Considering it took the Toffees until October to register a three-point haul last season, the disputed nature of the triumph is unlikely to overly concern anyone at Goodison Park. Indeed, the barely – if at all – deserved win and the three point fillip it provides to Everton’s beleaguered manager, board, squad and fans came at precisely the ideal moment. If the international break had come with Everton failing to win in the league, and the transfer window closing without any additions, as is likely, the unrest that has dogged the club all summer would only have grown. Instead, the spectre of obtaining that first win, that dogged Everton until nearly Halloween last year, has been banished at the second time of asking.

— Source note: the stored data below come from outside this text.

-- ==== Sys2Proof/Machine/RegMap.lean ====
section
/-! DEFINITION. The aperture's offsets by name (Tables 18-7 to 18-19) and the reset value of every word register
(R531). -/

namespace Sys2Proof.Machine

namespace R
/-! ### KPR (Table 18-7) -/
def kprId := 0x0
def kprArithRevs := 0x4
def kprPos := 0x40
def kprDomain := 0x60
def kprLinkAwake := 0x64
def kprIdle := 0x68
def intmStatus := 0x100
def intmFreeze := 0x104
def intmNeed := 0x10C
def intmStopped := 0x114
def intmResets := 0x118
def intmDigest := 0x140
def faultCfg := 0x200
def faultStatus := 0x204
def faultLost := 0x208
def faultSeq := 0x20C
def faultLogSel := 0x210
def faultLog := 0x214
def faultActive := 0x240
def railBreaks := 0x250
def railLast := 0x254
def holdup := 0x260
def holdupCfg := 0x264
def holdupNeed := 0x268
def lostDiscard := 0x26C
def kprLost := 0x300
def curtainSel := 0x380
def curtainInfo := 0x384
def curtainsLowered := 0x388
def curtainTime := 0x38C
def powerCtl := 0x400
def powerStatus := 0x404
def powerCfg := 0x408
def kprReset := 0x40C
def kprBoot := 0x410
def thermalCfg := 0x414
def thermalStatus := 0x418
def throttleTime := 0x41C
def kprTemp := 0x420
def railState := 0x500
def srcAssert := 0x600
/-! ### PLT (Table 18-9) -/
def pltStatus := 0x100000
def pltEngCtl := 0x100004
def pltEngLen := 0x100008
def pltEngCount := 0x10000C
def pltError := 0x100010
def pltStateActive := 0x100014
def pltStateStandby := 0x100018
def pltStepTime := 0x100020
def pltStepCtl := 0x100028
def pltRwpIgnored := 0x100030
def pltEpochDiscard := 0x100034
def pltMismatch := 0x100038
def pltProof := 0x100040
def pltArithSig := 0x100070
def pltArithRev := 0x1000A0
def pltEngData := 0x101000
/-! ### CLK (Table 18-10) -/
def clkNow := 0x200000
def clkCfg := 0x200008
def clkStatus := 0x20000C
def clkOffset := 0x200010
def clkFreq := 0x200014
def clkBound := 0x200018
def clkLosses := 0x20001C
def clkLastLoss := 0x200020
def clkLastRegain := 0x200028
def clkSamplesBad := 0x200030
def clkAlignLate := 0x200034
def clkAsym := 0x200100
def clkDelay := 0x200200
def clkStep := 0x200400
def scriptCfg := 0x201000
def scriptBase := 0x201008
def scriptHead := 0x201010
def scriptTail := 0x201018
def scriptSeq := 0x201020
def scriptFill := 0x201024
def scriptHeld := 0x201028
def scriptSeatHolds := 0x20102C
/-! ### LANE (Table 18-11) -/
def lane (l : Nat) := 0x400000 + l * 0x400
def laneCfg := 0x480000
def cmisCtl := 0x480004
def cmisRd := 0x480008
def cmisRdata := 0x48000C
def laneFailed := 0x480040
def laneEngine := 0x480100
def engineState := 0x480200
/-! ### LINK (Table 18-12) -/
def link (n : Nat) := 0x800000 + n * 0x4000
def linkCfg := 0x880000
def linkCfg2 := 0x880004
def linkDownMask := 0x880010
def linkRestrictMask := 0x880014
/-! ### CSW (Table 18-13) -/
def cswCfg := 0x1000000
def seatFence := 0x1000004
def portUp := 0x1000008
def rateSel := 0x100000C
def rate := 0x1000010
def deflected := 0x1000020
def senior := 0x1000024
def noRoute := 0x1000028
def badType := 0x100002C
def marked := 0x1000030
def echoTx := 0x1000034
def echoRx := 0x1000038
def echoIgnored := 0x100003C
def mcastFenced := 0x1000040
def mcastNoTree := 0x1000044
def rerouteOk := 0x1000048
def rerouteLost := 0x100004C
def noticesTx := 0x1000050
def hdrInternal := 0x1000054
def aged := 0x1000058
def usherDeny := 0x1000100
def portCells := 0x1000200
/-! ### XFR (Table 18-14) -/
def xfrCfg := 0x1400000
def tagsUsed := 0x1400004
def ctxUsed := 0x1400008
def execUsed := 0x140000C
def rspUsed := 0x1400010
def xfrCount (k : Nat) := 0x1400020 + 4 * k
def cqBase (q : Nat) := 0x1402000 + 32 * q
def cqCfg (q : Nat) := 0x1402008 + 32 * q
def cqHead (q : Nat) := 0x140200C + 32 * q
def cqTail (q : Nat) := 0x1402010 + 32 * q
/-! ### PRM (Table 18-15) -/
def prmCfg := 0x1800000
def cuesArmed := 0x1800004
def ctrSel := 0x1800008
def ctrValue := 0x180000C
def cueSel := 0x1800010
def cueInfo := 0x1800014
def cueThresh := 0x1800018
def prmCount (k : Nat) := 0x1800020 + 4 * k
def ctrKey (b : Nat) := 0x1801000 + 4 * b
def arr (a : Nat) := 0x1802000 + 32 * a
def colCfg := 0x1803000
def colCtxUsed := 0x1803004
def ctxSel := 0x1803008
def ctxInfo := 0x180300C
def colCount (k : Nat) := 0x1803020 + 4 * k
def missSel := 0x1803080
def missStatus := 0x1803084
def missData := 0x1804000
/-! ### ERU (Table 18-16) -/
def eruCfg := 0x1C00000
def eruStatus := 0x1C00004
def narrowFree := 0x1C00008
def wideFree := 0x1C0000C
def promoted := 0x1C00010
def deferQueue := 0x1C00014
def reasmUsed := 0x1C00018
def eruCount (k : Nat) := 0x1C00020 + 4 * k
def eruAddends := 0x1C00040
def eruLaneCycles := 0x1C00048
def eruCellCfg := 0x1C00050
def segSel := 0x1C00060
def segRec := 0x1C00064
def cellKey (b : Nat) := 0x1C01000 + 4 * b
/-! ### UPD (Table 18-17) -/
def updCfg := 0x2000000
def updStatus := 0x2000004
def updSel := 0x2000008
def updInfo := 0x200000C
def updElements := 0x2000020
def updCount (k : Nat) := 0x2000028 + 4 * k
def updPrograms := 0x2000040
def updProgId := 0x2000100
/-! ### MEM (Table 18-18) -/
def memCfg := 0x2400000
def nearFree := 0x2400004
def farFree := 0x2400008
def scrubPending := 0x240000C
def regionSel := 0x2400010
def regionInfo := 0x2400014
def memCount (k : Nat) := 0x2400030 + 4 * k
def lastUe := 0x2400050
def chanFailed := 0x2400060
def chanState := 0x2400100
/-! ### SEC (Table 18-19) -/
def secCfg := 0x2800000
def secStatus := 0x2800004
def slotsUsed := 0x2800008
def slotSel := 0x280000C
def slotInfo := 0x2800010
def slotCheck := 0x2800014
def secCount (k : Nat) := 0x2800030 + 4 * k
def signer (k : Nat) := 0x2800100 + 0x80 * k
def devidPub := 0x2800300
def aliasPub := 0x2800380
def fwMeas := 0x2800400
/-! ### Host windows (Table 18-8) -/
def win (w : Nat) := 0x3000000 + w * 0x100000
def sqTail := 0x4000
def sqHead := 0x4004
def mbxIn := 0x8000
def mbxOut := 0x9000
def mbxCtl := 0xA000
def mbxStatus := 0xA004
def hwEvent := 0xC000
def hwEventEn := 0xC004
def hwCtl := 0xC008
def mapRegion := 0xC010
def mapOffset := 0xC014
def mapCtl := 0xC01C
def fmTarget := 0xC020
def fmOffset := 0xC024
def fmData := 0xC028
def fmCtl := 0xC02C
def hwViol := 0xC030
def hwViolLog := 0xC034
def hwViolAddr := 0xC038
def hwSelf := 0xC03C
def mapRange := 0x80000
end R

/-- The reset value of the word register at an offset (Tables 18-7 to 18-19); 0 where the tables give 0. -/
def regReset (off : Nat) : Word :=
  if off = R.kprId then 0x111
  else if off = R.kprArithRevs then 1
  else if off = R.kprIdle then 0xA0205
  else if off = R.faultCfg then 1
  else if off = R.holdupCfg then 0xC80078
  else if off = R.thermalCfg then 0x369
  else if off = R.clkCfg then 0x190080
  else if off = R.clkBound then 0xFFFF
  else if off = R.laneCfg then 0x501014
  else if off = R.cmisCtl then 0x3E8
  else if off = R.linkCfg then 0x80A080A
  else if off = R.linkCfg2 then 0x6432
  else if off = R.cswCfg then 0x14140A6C
  else if off = R.rate then 256
  else if off = R.xfrCfg then 0x830A
  else if off = R.colCfg then 0x4019
  else if off = R.eruCfg then 1
  else if off = R.narrowFree then 0x600000
  else if off = R.wideFree then 0x1FC00
  else if off = R.updCfg then 4
  else if off = R.memCfg then 0xA010032
  else if off = R.secCfg then 0x3E8000A
  else if 0x1801000 ≤ off ∧ off < 0x1802000 then 0xFFFF
  else if 0x1C01000 ≤ off ∧ off < 0x1C02000 then 0xFFFF
  else if 0x800000 ≤ off ∧ off < 0x880000 ∧ (off - 0x800000) % 0x4000 = 0xC then 0xFFFFFFFF
  else 0

end Sys2Proof.Machine
end

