/-- One link engine (R142, R160). `known` says that an identity exchange has completed (R140); `lastSend` is the time of the last cell
that was not a filler, `changedAt` that of the oldest unreported change (R138); `downAt` and `violAt` are the clock's counts at the last
link-down criterion and at the last violation that restricts the link (R155, R156); `floods` waits for room in the class 5 queue;
`form` is the slot form sent (1 x4, 2 x8, 3 x1), `txPos` and `txMsg` the message bits of the codewords in progress, by position, and
`txLine` the levels of each lane's last codeword (R119, R125); `passed` holds the cells of an ended session that the switch has yet to take
(R151). -/
structure Link where
  state       : LinkState
  known       : Bool
  enteredAt   : Nat
  lastSend    : Nat
  changedAt   : Option Nat
  downAt      : Option Nat
  violAt      : Option Nat
  floods      : List Cell
  form        : BitVec 2
  txPos       : Nat
  txMsg       : Tab Nat
  txLine      : Tab (BitVec 2720)
  passed      : List Cell
  width       : BitVec 2
  leader      : Bool
  restrict    : BitVec 5
  downCause   : BitVec 3
  lastRetrain : BitVec 3
  session     : BitVec 16
  nonce       : Word
  peerSession : BitVec 16
  peerIdent   : Option Line
  identSent   : Nat
  peerFinal   : Bool
  fromRetrain : Bool
  txq         : List Cell
  pool        : List Cell
  held        : List Held
  replay      : List Replay
  expect      : BitVec 16
  top         : BitVec 16
  nextSeq     : BitVec 16
  lastAck     : BitVec 16
  sent        : Tab Nat
  freed       : Tab Nat
  peerFreed   : Tab Nat
  reported    : List Nat
  sinceCredit : Nat
  turn        : Nat
  ctl         : List Cell
  violations  : Tab Nat
  errors      : Tab Nat
  lastProtest : Option Nat
  attempts    : List Nat
  drainAt     : Option Nat
  realignAt   : Nat
  txSlot      : Option Cell
deriving DecidableEq, Repr

/-! ## Cell switch -/

/-- A multicast cell at an input with the replicas not yet placed (R191). -/
structure Fanout where
  input : Nat
  cell  : Cell
  left  : List Cell
deriving DecidableEq, Repr

/-- The rate limiter's bucket for one node (R189): credit in cells × 2^16, and when it was last filled. -/
structure Bucket where
  credit : Nat
  filled : Nat
deriving DecidableEq, Repr

/-- An ejected cell waiting for its subsystem: its input (a link, or 32 for this node), and whether it is a synthetic
completion for a request cell of this node that was never sent (R223). -/
structure Ejected where
  input     : Nat
  cell      : Cell
  neverSent : Bool
deriving DecidableEq, Repr

/-- The cell switch (CSW). `withheld` names the links whose C2 cells wait for the ERU's backlog (R49). -/
structure Csw where
  inject   : List Cell
  ejected  : List Ejected
  fanouts  : List Fanout
  rates    : Tab Nat
  lastDec  : Tab Nat
  lastEcho : Tab Nat
  buckets  : Tab Bucket
  echoes   : Tab Nat
  seniors  : List Cell
  reroutes : List (Nat × Cell)
  withheld : List Nat
deriving DecidableEq, Repr

/-! ## Memory port -/

/-- A line request's kind: a read, a write, the locked read and the merged write of a read-modify-write (R247), a heal
write (R249), the write that poisons a line (R250). -/
inductive LineKind where
  | read | write | lockedRead | mergedWrite | heal | poison
deriving DecidableEq, Repr

/-- A line request: the line's key, its kind, whether it is the second read of R246, the work under way that waits for it and the
bytes of the line that this work covers, and the line as a write stores it; `host` is the host window and the size in bytes of a mapped
read that this request serves (R497). -/
structure LineReq where
  line   : Nat
  kind   : LineKind
  second : Bool
  job    : Option Nat
  size   : Nat
  data   : Line
  host   : Option (Nat × Nat)
deriving DecidableEq, Repr

/-- An accepted request that the controller has not answered (R535): its identifier, the channel line address that it was sent with
(R241), and the memory code that a write carried (R245). -/
structure Accepted where
  id    : Nat
  req   : LineReq
  since : Nat
  addr  : Nat
  code  : Nat
deriving DecidableEq, Repr

/-- A channel port (R243, R247, R252): its queue of at most 256 lines, and behind it the lines of work already taken that wait for a
place; `fellAt` is the clock's count when its ready indication last fell (R537). -/
structure Chan where
  ready     : Bool
  failed    : Bool
  holdSince : Nat
  nextId    : Nat
  queue     : List LineReq
  waiting   : List LineReq
  accepted  : List Accepted
  locks     : List Nat
  fellAt    : Option Nat
deriving DecidableEq, Repr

The timing of the international break is, however, not so welcome. Any chance of Everton building some momentum on the field has been largely lost, with the league programme not resuming until September 10. The club’s numerous internationals about to be flung across the globe and Moyes left with a skeleton squad of players returning from injury and those not involved with their national teams.
There is also the danger of the strife that precluded the start to the season returning without the distraction of games to focus the mind elsewhere – a significant danger if the transfer window passes without inward movement. That is not to say the three points from Ewood Park have cleansed the wounds that have opened between the club and a large portion of the fans, but the three points did prevent those wounds being opened much further.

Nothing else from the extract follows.